I don’t know why I feel compelled to share this, but I hope there’s a message for you in it somewhere, no matter your faith or religion.
With love & hope,
Julie
***It might seem odd that I wasn’t interested in exploring the evidence for God vs. no God. I’m not sure I can explain it. Maybe someday I will, but at no point in the 12 years did I really believe that God didn’t exist. I was mostly confused about the expression of God as He is portrayed in all the major religions (Christianity, Judaism, Islam). Especially around the afterlife, heaven, hell, and how to be here on Earth. I recognize if I was deconstructing my faith with an angle of atheism vs. a belief in God, that would look altogether different. But that wasn’t really where my wrestling landed and I’m at peace with that.
Julie, thank you for being so vulnerable with your faith journey. I've come to similar conclusions.

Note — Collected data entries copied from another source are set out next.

/-! ### JPEG_IMAGE_START (R279) -/

/-- A good sample of a JPEG stream in its slot, with its file, and a unit without an image. -/
structure State.JpegReady (s : State) (i : Nat) (m : Sample) (st : Stream) : Prop where
  slot : s.slotOpen m = true
  kind : st.kind = .jpeg
  buffer : m.buffer.isSome = true
  sound : m.corrupt = none
  idle : (s.jpegUnit i).work = none

/-- A sample whose size and colours an image's headers give (R278). -/
def Sample.sized (m : Sample) (f : JpegFacts) : Sample :=
  { m with width := f.width, height := f.height, depth := 8, matrix := 0, range := 1, jpeg := some f }

section
variable {s : State} {i k : Nat} {m : Sample} {st : Stream} {f : JpegFacts} (hm : aget s.samples k = some m)
  (hst : aget s.streams m.stream = some st) (hready : s.JpegReady i m st) (hfile : f.fileLost = false)
include hm hst hready hfile

theorem State.jpegStart_rejected {check : Nat} (hcheck : jpegCheck st m f = some check) : s.jpegStart i k f =
    ((s.modSample k fun y => { y with buffer := none }).modJpeg i fun y => { y with rejected := y.rejected.inc }).markCorrupt
      k 0x7B check := by
  obtain ⟨hslot, hkind, hbuffer, hsound, hidle⟩ := hready
  simp [State.jpegStart, hm, hst, hslot, hkind, Option.isNone_eq_false_iff.2 hbuffer, hsound, hidle, hfile, hcheck]

theorem State.jpegStart_accepted (hcheck : jpegCheck st m f = none) : s.jpegStart i k f =
    ((s.modSample k fun y => { y with buffer := none }).modSample k fun y => y.sized f).modJpeg i fun y => { y with
      work := some { sample := k, facts := f }, retried := false } := by
  obtain ⟨hslot, hkind, hbuffer, hsound, hidle⟩ := hready
  simp [State.jpegStart, hm, hst, hslot, hkind, Option.isNone_eq_false_iff.2 hbuffer, hsound, hidle, hfile, hcheck, Sample.sized]

end

/-! ### JPEG_STRIP_COMPLETE (R280) -/

/-- The rows of an image's next strip. -/
def JpegJob.rows (j : JpegJob) : Nat := min (jpegMcuRows j.facts) (j.facts.height - j.next * jpegMcuRows j.facts)

/-- The bytes of a strip of an image. -/
def JpegJob.stripBytes (j : JpegJob) : Nat := (jpegStripBytes j.facts).1 + 2 * (jpegStripBytes j.facts).2

/-- An image's next strip in its buffer, its rows ready. -/
def State.storeJpegStrip (s : State) (j : JpegJob) (name : Nat) : State :=
  (s.draw.2.writeMem false (bufAddr name) (pixelBytes s.draw.1 j.stripBytes 1)).signalStrip j.sample name j.rows

/-- A unit whose image has one strip more: it goes on to the next one, or has ended its image. -/
def JpegUnit.afterStrip (x : JpegUnit) (j : JpegJob) : JpegUnit :=
  if (j.next + 1) * jpegMcuRows j.facts < j.facts.height then { x with work := some { j with next := j.next + 1 }, retried := false }
  else { x with work := none, retried := false, images := x.images.inc }

theorem JpegUnit.afterStrip_shows (x : JpegUnit) (j : JpegJob) :
    (x.afterStrip j).work =
      (if (j.next + 1) * jpegMcuRows j.facts < j.facts.height then some { j with next := j.next + 1 } else none) ∧
    (x.afterStrip j).images = (if (j.next + 1) * jpegMcuRows j.facts < j.facts.height then x.images else x.images.inc) := by
  unfold JpegUnit.afterStrip
  split <;> exact ⟨rfl, rfl⟩

section
variable {s : State} {i : Nat} {j : JpegJob} {m : Sample} {name : Nat}

theorem State.storeJpegStrip_jpegs : (s.storeJpegStrip j name).jpegs = s.jpegs := by
  unfold State.storeJpegStrip State.signalStrip
  split <;> rfl

/-- The strip joins the sample's strips and its rows are ready. -/
theorem State.storeJpegStrip_sample (hm : aget s.samples j.sample = some m) :
    ∃ y, aget (s.storeJpegStrip j name).samples j.sample = some y ∧ y.strips = m.strips ++ [name] ∧
      y.rowsReady = m.rowsReady + j.rows := by
  have hwritten : aget (s.draw.2.writeMem false (bufAddr name) (pixelBytes s.draw.1 j.stripBytes 1)).samples j.sample = some m := hm
  simp only [State.storeJpegStrip, State.signalStrip_samples, aget_amod, if_true, hwritten, Option.map_some]
  exact ⟨_, rfl, rfl, rfl⟩

variable {st : Stream} (hj : (s.jpegUnit i).work = some j) (hm : aget s.samples j.sample = some m)
  (hst : aget s.streams m.stream = some st)
include hj hm hst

To be honest, I actually don't need him to be the Jewish Messiah in order to have a deep relationship with Him, to love the Biblical stories we have today, to acknowledge my faith heritage is just as strange and beautiful as others, and that even if it's not perfect, it is mine. Because I am His. I am the Lord's. And it's not to an exclusion of other ways of speaking about the divine. I am culturally from the Christian lineage, and it is powerful, it is beautiful, it is complex, and it is alive. So, so alive.
I don't need to be factually right about everything in order to dive deep into my cultural heritage and find the beauty and strength from it. Humans have needed sacred rituals to survive, and I have finally admitted I'm a human and need a place in the family of things where I am supported, inspired, and authentically me.
I cannot be authentically me if I deny Jesus's influence on my life. He is in my DNA. He is in my bones. And I will no longer deny it.
-Suzanne
Very interesting. I can relate to the existential looping of thoughts. This mental focus always kept me in a debate of is my mind capable of convincing me that Christianity is the way vs it truly being the way, just as Jews or Muslims have the same conviction that their belief system is correct. I also am not sold on miracles…seems like that was a huge devising factor for you.